Doch jetzt ist Hoffnung in Sicht, sich von der lästigen Außenfinanzierung zu befreien. Gleich ein ganzes Bündel von rechtlichen Ansatzpunkten ermöglichen es, der Darlehensforderung Einwendungen entgegenzusetzen. Ansatzpunkte, die bereits das LG Landshut so beeindruckt haben, daß es die Verhandlung zunächst ausgesetzt hätte - wenn nicht ein widerruflicher Vergleich dahingehend geschlossen worden wäre, daß die BHW auf die restliche Darlehensforderung Zug um Zug gegen Übertragung des Fondsanteils verzichtet hat. Ein Vergleich, den die BHW zwischenzeitlich widerrufen hat. Keine sehr weise Entscheidung, sind die Angriffspunkte doch außerordentlich gravierend:

  1. Die BHW ist durch eine Grundschuld gesichert, die auf den Fondsimmobilien lastet. Eine hoch problematische Konstruktion, weil inh1iduelle Darlehensverbindlichkeiten mit Vermögenswerten gesichert werden, die dem Kreditnehmer gar nicht zustehen. Sondern der Gesamtheit der Gesellschafter. Dieser vermeintlich filigrane Unterschied hat gravierende Folgen, wenn ein Gesellschafter nicht mehr zahlt. Dann muß ihn die Gesellschaft faktisch auslösen, sonst droht die Verwertung der Fondsimmobilien! Man haftet also für Mitgesellschafter, die man gar nicht kennt und auf deren Beitritt man gar keinen Einfluß hat. Ohne daß auf die Folgen hingewiesen wird. Das LG Landshut hat insoweit erhebliche Bedenken geäußert. Noch dubioser wird es, wenn die BHW nun behauptet, überhaupt nur einen Teil der Gesellschafter finanziert zu haben. Das ist ein schöner Schelmenstreich für die, die Ihren Anteil selbst eingezahlt haben und nun lediglich belastetes Fondseigentum erhalten.

  2.    2. Durch die Grundschuld wird das Darlehen zum Realkredit. Ein Kredit, der im Regelfall in den eigenen vier Wänden angebahnt wurde. In einer sog. Haustürsituation. Bislang hat man das für unbedenklich gehalten, da nach inländischer Rechtsprechung, die traditionell sehr bankenfreundlich ist, das Gesetz zum Schutz bei Haustürgeschäften auf derartige Darlehen nicht angewendet wurde. Zu unrecht, sagen unisono EU-Komission und Generalanwalt in einem beim Europäischen Gerichtshof anhängigen Verfahren (C-481/99). Der EuGH wird deshalb vielleicht noch in diesem Jahr entsprechend entscheiden, mit der Folge, daß dann ein unbefristetes Widerrufsrecht besteht, wenn nicht eine Widerrufsbelehrung nach dem Haustürwiderrufsgesetz erfolgt ist. Und die gab es in diesen Fällen nicht.

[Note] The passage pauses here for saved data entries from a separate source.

-- ==== Sys2Proof/Machine/Units.lean ====
section
/-! DEFINITION. The output ports of the two combinational units (10_state.md R25, R26, R35, R36). A port is not stored: it is a
function of the inputs of the same moment (R33). A data port of a failed operation has no value (R35, 93 U4; log entry 10). -/

namespace Sys2Proof.Machine

/-- The output ports of the ENC unit (R25). -/
structure EncPorts where
  /-- `enc_wire[0..21]`: the packed image; `none` stands for "unspecified" (R35). -/
  wire : Option WireImage
  /-- `enc_we`: one write enable for the 22 bytes. -/
  we : Bool
  /-- `enc_status`. -/
  status : Status
deriving DecidableEq, Repr

/-- The output ports of the DEC unit (R26). -/
structure DecPorts where
  /-- `dec_ch[0..17]`: the returned ChannelSet; `none` stands for "unspecified" (R35). -/
  ch : Option ChannelSet
  /-- `dec_valid`. -/
  valid : Bool
  /-- `dec_status`. -/
  status : Status
deriving DecidableEq, Repr

/-- The ENC unit: its outputs from `enc_ch` and `enc_len` (R25, R81). -/
def encUnit (ch : ChannelSet) (len : Len) : EncPorts :=
  match encOp ch len with
  | .ok img => { wire := some img, we := true, status := .ok }
  | .error e => { wire := none, we := false, status := e.status }

/-- The DEC unit: its outputs from `dec_wire` and `dec_len`, `d` standing for `DEFAULT_SLOT` (R26, R101). -/
def decUnit (d : Slot) (wire : WireImage) (len : Len) : DecPorts :=
  match decOp d wire len with
  | .ok cs => { ch := some cs, valid := true, status := .ok }
  | .error e => { ch := none, valid := false, status := e.status }

end Sys2Proof.Machine
end

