theorem WireBuffer.ofBytes_readByte (bytes : List Byte) (a : Nat) (h : a < bytes.length) :
    (WireBuffer.ofBytes bytes).readByte a = .ok bytes[a] := by
  have hread := Memory.read_zip_range' bytes 0 a
  rw [Nat.zero_add, ← List.range_eq_range', List.getElem?_eq_getElem h] at hread
  exact (WireBuffer.readByte_ok_iff _ _ _).2 ⟨h, hread⟩

/-- Settles O51: a program fits where each of its commands does, and the launched state is written out by its definition. -/
theorem launchIsGoodOrRefused : Obligations.LaunchIsGoodOrRefused := by
  refine fun cs bytes prog => ⟨fun hfits => ?_, fun w hw hbeyond => ?_⟩
  · have hfit : programFits bytes.length prog = true := (programFits_iff _ _).2 hfits
    refine ⟨_, if_pos hfit, ⟨WireBuffer.ofBytes_keys bytes, hfit, rfl, Nat.zero_le _⟩, rfl, rfl, rfl, rfl, rfl, ?_⟩
    exact WireBuffer.ofBytes_readByte bytes
  · refine if_neg fun hfit => ?_
    exact absurd ((programFits_iff _ _).1 hfit w hw) (Nat.not_le.2 hbeyond)

/-! ## A placed command (log entry 6) -/

/-- A memory made from a list of indexes reads at each of them what it was made with. -/
theorem Memory.read_map_of_mem {ks : List Nat} (f : Nat → Byte) {a : Nat} (ha : a ∈ ks) :
    Memory.read (ks.map fun k => (k, f k)) a = some (f a) := by
  induction ks with
  | nil => cases ha
  | cons k ks ih =>
    rw [List.map_cons, Memory.read]
    split
    next heq => rw [heq]
    next hne => exact ih ((List.mem_cons.1 ha).resolve_left hne)

/-- A buffer made longer keeps the bytes that have a value. -/
theorem WireBuffer.provide_readByte {wb : WireBuffer} {a : Nat} {v : Byte} (n : Nat) (h : wb.readByte a = .ok v) :
    (wb.provide n).readByte a = .ok v := by
  obtain ⟨ha, hv⟩ := (wb.readByte_ok_iff a v).1 h
  have hlen : a < (wb.provide n).len := Nat.lt_of_lt_of_le ha (Nat.le_max_left _ _)
  have hread := Memory.read_map_of_mem (fun k => (wb.mem.read k).getD 0x00#8) (List.mem_range.2 hlen)
  rw [hv, Option.getD_some] at hread
  exact (WireBuffer.readByte_ok_iff _ _ _).2 ⟨hlen, hread⟩

theorem le_programNeeds {prog : List CommandWord} {w : CommandWord} (h : w ∈ prog) :
    (decodeCommand w).len.toNat ≤ programNeeds prog := by
  induction prog with
  | nil => cases h
  | cons v vs ih =>
    rcases List.mem_cons.1 h with rfl | h
    · exact Nat.le_max_left _ _
    · exact le_trans (ih h) (Nat.le_max_right _ _)

theorem programFits_of_needs {prog : List CommandWord} {bufLen : Nat} (h : programNeeds prog ≤ bufLen) :
    programFits bufLen prog = true :=
  (programFits_iff _ _).2 fun _ hw => le_trans (le_programNeeds hw) h

theorem placeCommand_getElem? (w : CommandWord) (n : Nat) (prog : List CommandWord) : (placeCommand w n prog)[n]? = some w := by
  induction n generalizing prog with
  | zero => cases prog <;> rfl
  | succ n ih =>
    cases prog with
    | nil => exact ih []
    | cons v vs => exact ih vs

    Die Folge: Da das ganze ein sog. "Verbundenes Geschäft" ist, bekommt der Kunde sein Geld (Zins und Tilgung) zurück und die BHW den Fonds.

  3. Da das ganze als verbundenes Geschäft angesehen werden muß, können der BHW auch Einwendungen entgegengehalten werden, die man ansonsten dem Fonds entgegenhalten könnte. Vorausgesetzt man kündigt die Beteiligung außerordentlich. Und Einwendungen wie auch Kündigungsgründe gibt es. Haben doch Thomae und Partner sich mit Darlehen bei den Fonds bzw. bei der Liquiditätsreserve bedient, um ihre marode AG zu retten. Dies gelang bekanntlich nicht, das Insolvenzverfahren wird beim AG Freiburg unter dem Aktenzeichen 9 IN 133/00 geführt. Insolvenzverwalter ist der Rechtsanwalt Dr. Heinz Stemberg. Übergebene Sicherheiten sind wohl allenfalls zum geringen Teil werthaltig. Das Verhalten Werner Thomaes wird man wohl als Untreue auslegen müssen, weswegen die Staatsanwaltschaft in Freiburg bereits ermittelt.


Alles in allem eine hervorragende Ausgangsposition, will man sich der weiteren Bedienung der Darlehen entziehen. Und ein kleines bißchen Gerechtigkeit. Immerhin.